PO4A-HEADER:mode=after;position=Copyright Big Dude, 2004;beginboundary=^
- *
-
If you want to add something at the end of the document, give a position
matching any line of your document (but only one line. Po4a won't proceed if
it's not unique), and give an endboundary matching nothing. Don't use simple
strings here like "EOF", but prefer those which have less chance to be in
your document.
PO4A-HEADER:mode=after;position=About this document;beginboundary=FakePo4aBoundary
More detailed example
Original document (POD formatted):
|=head1 NAME
|
|dummy - a dummy program
|
|=head1 AUTHOR
|
|me
Then, the following addendum will ensure that a section (in French) about
the translator is added at the end of the file (in French, "TRADUCTEUR"
means "TRANSLATOR", and "moi" means "me").
|PO4A-HEADER:mode=after;position=AUTEUR;beginboundary=^=head
|
|=head1 TRADUCTEUR
|
|moi
|
To put your addendum before the AUTHOR, use the following header:
PO4A-HEADER:mode=after;position=NOM;beginboundary=^=head1
This works because the next line matching the beginboundary "/^=head1/" after
the section "NAME" (translated to "NOM" in French), is the one declaring the
authors. So, the addendum will be put between both sections. Note that if
another section is added between NAME and AUTHOR sections later, po4a
will wrongfully put the addenda before the new section.
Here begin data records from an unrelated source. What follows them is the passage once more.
theorem State.testEngine_of_rest (h : s.gsc.engine = .off ∨ s.gsc.engine = .faulted) (report : EngineReport) (coolant : Int) :
    s.testEngine report coolant = s := by
  rcases h with h | h <;> simp only [State.testEngine, h]

/-- An unexpected stop (R102). -/
theorem State.engineStalls_frame (hr : s.role = some .genset) (hseq : s.mpt.ringSeq < seqMax) :
    s.engineStalls.gsc = ({ s.gsc with run := Timer.stopped, runMet := false }.enterOff 20).reform s.mpt.copy s.nsq.op s.stp.held0
    ∧ s.engineStalls.status .stall = true := by
  let x := (s.setGsc { s.gsc with run := Timer.stopped, runMet := false }).putStatus .stall true
  have hm : EngineMoved x (x.engineOff 20) (x.gsc.enterOff 20) .stop := .off (s := x) hr hseq 20
  have hstall : x.status .stall = true := State.putStatus_status_self _ _ _
  exact ⟨hm.gsc, (State.status_of_stu _ (hm.kept .stu (by decide))).trans hstall⟩

/-- A running engine adopted (R108). -/
theorem State.testAdoption_frame (hr : s.role = some .genset) (report : EngineReport) (coolant : Int) :
    (s.testAdoption report coolant).gsc.adoption = false
    ∧ (report = .running → s.nsq.op ≠ .withdrawn → (s.testAdoption report coolant).gsc.runMet = true
        ∧ (s.testAdoption report coolant).gsc.command = .run
        ∧ (50 ≤ coolant → (s.testAdoption report coolant).gsc.engine = .running)
        ∧ (¬ 50 ≤ coolant → (s.testAdoption report coolant).gsc.engine = .warming
          ∧ (s.testAdoption report coolant).gsc.warm = ⟨true, 0⟩ ∧ (s.testAdoption report coolant).gsc.run = s.gsc.run))
    ∧ (report = .running → s.nsq.op = .withdrawn → (s.testAdoption report coolant).gsc.engine = .cooldown
        ∧ (s.testAdoption report coolant).gsc.cooldown = ⟨true, 0⟩ ∧ (s.testAdoption report coolant).gsc.runMet = true)
    ∧ (report ≠ .running → (s.testAdoption report coolant).gsc = { s.gsc with adoption := false }) := by
  let x := s.setGsc { s.gsc with adoption := false }
  have hform : s.testAdoption report coolant = if report = .running then x.adopt coolant else x := rfl
  have hwarm : coolant < 50 → EngineMoved x (x.adopted coolant)
      ({ x.gsc with off := x.gsc.off.halt, runMet := true, warm := Timer.started }.enter .warming) .run := fun h => by
    rw [State.adopted, if_pos h]
    exact .of_enter (s := x) hr _ _
  have hhot : ¬ coolant < 50 → EngineMoved x (x.adopted coolant)
      ({ x.gsc with off := x.gsc.off.halt, runMet := true }.enter .running) .run := fun h => by
    rw [State.adopted, if_neg h]
    exact .of_enter (s := x) hr _ _
  have hstep : EngineStepped x (x.adopted coolant) := .adopted (s := x) hr coolant
  have hop : (x.adopted coolant).nsq.op = s.nsq.op := congrArg Sequencer.op (hstep.kept .nsq (by decide))
  have hmet : (x.adopted coolant).gsc.runMet = true ∧ (x.adopted coolant).gsc.command = .run
      ∧ (x.adopted coolant).gsc.adoption = false := by
    by_cases h : coolant < 50
    · rw [(hwarm h).gsc]
      exact ⟨rfl, rfl, rfl⟩
    · rw [(hhot h).gsc]
      exact ⟨rfl, rfl, rfl⟩
  have hcool : EngineMoved (x.adopted coolant) (x.adopted coolant).engineCooldown (x.adopted coolant).gsc.enterCooldown .run :=
    .cooldown (hstep.role_eq.trans hr)
  obtain ⟨hrm, hcommand, hadoption⟩ := hmet
  rw [hform, State.adopt_eq, hop]
  refine ⟨?_, fun hrun hne => ?_, fun hrun hw => ?_, fun hne => ?_⟩
  · split
    · split
      · rw [hcool.gsc]
        exact hadoption
      · exact hadoption
    · rfl
  · rw [if_pos hrun, if_neg hne]
    refine ⟨hrm, hcommand, fun h => ?_, fun h => ?_⟩
    · rw [(hhot (by omega)).gsc]
      rfl
    · rw [(hwarm (by omega)).gsc]
      exact ⟨rfl, rfl, rfl⟩
  · rw [if_pos hrun, if_pos hw, hcool.gsc]
    exact ⟨rfl, rfl, hrm⟩
  · rw [if_neg hne]
    rfl

/-! ### SHUTDOWN at a completion with partner 1 (R103, log entry 16) -/

theorem State.reportTaken_of_given (h : s.given.shutdown = false ∨ s.gsc.engine = .off) (good : Bool) (report : EngineReport)
    (coolant : Int) : s.reportTaken good report coolant
      = if s.gsc.adoption && good then s.testAdoption report coolant else s.testEngine report coolant := by
  have hw : s.shutdownTaken = s := by
    unfold State.shutdownTaken
    split
    · next hsd =>
      rcases h with h | h
      · rw [h] at hsd; cases hsd
      · simp only [State.engineWithdrawn, h]
    · rfl
  rw [State.reportTaken, hw]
To avoid this you may accomplish the same using mode=before:
PO4A-HEADER:mode=before;position=^=head1 AUTEUR
How does it work?
This chapter gives you a brief overview of the po4a internals, so that you
may feel more confident to help us to maintain and to improve it. It may also
help you to understand why it does not do what you expected, and how to
solve your problems.
TransTractors and project architecture
At the core of the po4a project, the
Locale::Po4a::TransTractor(3pm) class is the common ancestor to
all po4a parsers. This strange name comes from the fact that it is at the same
time in charge of translating document and extracting strings.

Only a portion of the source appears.